* ABOUT THIS EXERCISE
Each line from the one that contains "uncompressed (R249). -/" to the last line of the records below must be restated word for word.

═══ SOURCE MATERIAL ═══

-- ==== Sys2Proof/Machine/Compress.lean ====
section
/-! DEFINITION. Line compression: the encodings of R249, their stored bytes and sectors, and the choice of a tag (R249,
R250, R269). A line is a number of 128 bytes, the byte at the lowest address in bits 7:0. -/
namespace Sys2Proof.Machine

/-- Word `i` of `w` bytes of a line (R249). -/
def lineWord (w x i : Nat) : Nat := x / 2 ^ (8 * w * i) % 2 ^ (8 * w)

/-- The words of `w` bytes of a line. -/
def lineWords (w x : Nat) : List Nat := (upto 0 (128 / w)).map (lineWord w x)

/-- The delta of word `i` against word 0, modulo the word width and read as signed (R249). -/
def lineDelta (w x i : Nat) : Int :=
  sInt (8 * w) (lineWord w x i + 2 ^ (8 * w) - lineWord w x 0)

/-- Every delta of `w`-byte words fits `d` bytes (R249). -/
def deltasFit (w d x : Nat) : Bool :=
  (upto 0 (128 / w)).all fun i =>
    decide (-(2 ^ (8 * d - 1) : Int) ≤ lineDelta w x i) && decide (lineDelta w x i < 2 ^ (8 * d - 1))

/-- A line fits the encoding of a tag (R249). -/
def tagFits (x tag : Nat) : Bool :=
  match tag with
  | 0 => true
  | 1 => x % 2 ^ 1024 == 0
  | 2 => (lineWords 8 x).all (· == lineWord 8 x 0)
  | 3 => deltasFit 8 1 x
  | 4 => deltasFit 8 2 x
  | 5 => deltasFit 4 1 x
  | 6 => deltasFit 4 2 x
  | 7 => deltasFit 2 1 x
  | _ => false

/-- The 32-byte sectors that a tag takes (R249); a tag that no encoding has takes the four of an uncompressed line. -/
def tagSectors (tag : Nat) : Nat := [4, 0, 1, 1, 2, 2, 3, 3].getD tag 4

/-- The base width and the delta width of a delta encoding, in bytes (R249). -/
def tagWidths (tag : Nat) : Nat × Nat := [(0, 0), (0, 0), (8, 0), (8, 1), (8, 2), (4, 1), (4, 2), (2, 1)].getD tag (0, 0)

/-- The tags in the order of R249: fewer sectors first, and the lower tag of a tie. -/
def tagOrder : List Nat := [1, 2, 3, 4, 5, 6, 7]

/-- The tag of a compressed line: the first in order that fits, else uncompressed (R249). -/
def chooseTag (x : Nat) : Nat := (tagOrder.find? (tagFits x)).getD 0

/-- The tag that the last write of a line leaves: that of R249 under CMP = 1 for a line without poison (R250, R269). -/
def lineTag (cmp poisoned : Bool) (x : Nat) : Nat := if cmp && !poisoned then chooseTag x else 0

/-- The deltas of a line as stored: `d` bytes each, in order. -/
def storedDeltas (w d x : Nat) : Nat :=
  (upto 0 (128 / w)).foldr (fun i r => lowBits (8 * d) (lineDelta w x i) + 2 ^ (8 * d) * r) 0

/-- The stored bytes of a line under a tag, as a number whose unused bytes are zero (R249). -/
def storedLine (tag x : Nat) : Nat :=
  if tag = 1 then 0
  else if 2 ≤ tag ∧ tag ≤ 7 then
    let w := (tagWidths tag).1
    let d := (tagWidths tag).2
    lineWord w x 0 + (if d = 0 then 0 else 2 ^ (8 * w) * storedDeltas w d x)
  else x % 2 ^ 1024

/-- The line that stored bytes stand for, whatever CMP holds at the read (R250). -/
def readLine (tag y : Nat) : Nat :=
  if tag = 1 then 0
  else if 2 ≤ tag ∧ tag ≤ 7 then
    let w := (tagWidths tag).1
    let d := (tagWidths tag).2
    let delta (i : Nat) : Nat := if d = 0 then 0 else lowBits (8 * w) (sInt (8 * d) (y / 2 ^ (8 * w) / 2 ^ (8 * d * i)))
    (upto 0 (128 / w)).foldr (fun i r => (y + delta i) % 2 ^ (8 * w) + 2 ^ (8 * w) * r) 0
  else y % 2 ^ 1024

end Sys2Proof.Machine
end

═══

* EXERCISE RESPONSE
/-- The tag of a compressed line: the first in order that fits, else uncompressed (R249). -/
def chooseTag (x : Nat) : Nat := (tagOrder.find? (tagFits x)).getD 0

/-- The tag that the last write of a line leaves: that of R249 under CMP = 1 for a line without poison (R250, R269). -/
def lineTag (cmp poisoned : Bool) (x : Nat) : Nat := if cmp && !poisoned then chooseTag x else 0

/-- The deltas of a line as stored: `d` bytes each, in order. -/
def storedDeltas (w d x : Nat) : Nat :=
  (upto 0 (128 / w)).foldr (fun i r => lowBits (8 * d) (lineDelta w x i) + 2 ^ (8 * d) * r) 0

/-- The stored bytes of a line under a tag, as a number whose unused bytes are zero (R249). -/
def storedLine (tag x : Nat) : Nat :=
  if tag = 1 then 0
  else if 2 ≤ tag ∧ tag ≤ 7 then
    let w := (tagWidths tag).1
    let d := (tagWidths tag).2
    lineWord w x 0 + (if d = 0 then 0 else 2 ^ (8 * w) * storedDeltas w d x)
  else x % 2 ^ 1024

/-- The line that stored bytes stand for, whatever CMP holds at the read (R250). -/
def readLine (tag y : Nat) : Nat :=
  if tag = 1 then 0
  else if 2 ≤ tag ∧ tag ≤ 7 then
    let w := (tagWidths tag).1
    let d := (tagWidths tag).2
    let delta (i : Nat) : Nat := if d = 0 then 0 else lowBits (8 * w) (sInt (8 * d) (y / 2 ^ (8 * w) / 2 ^ (8 * d * i)))
    (upto 0 (128 / w)).foldr (fun i r => (y + delta i) % 2 ^ (8 * w) + 2 ^ (8 * w) * r) 0
  else y % 2 ^ 1024

end Sys2Proof.Machine
end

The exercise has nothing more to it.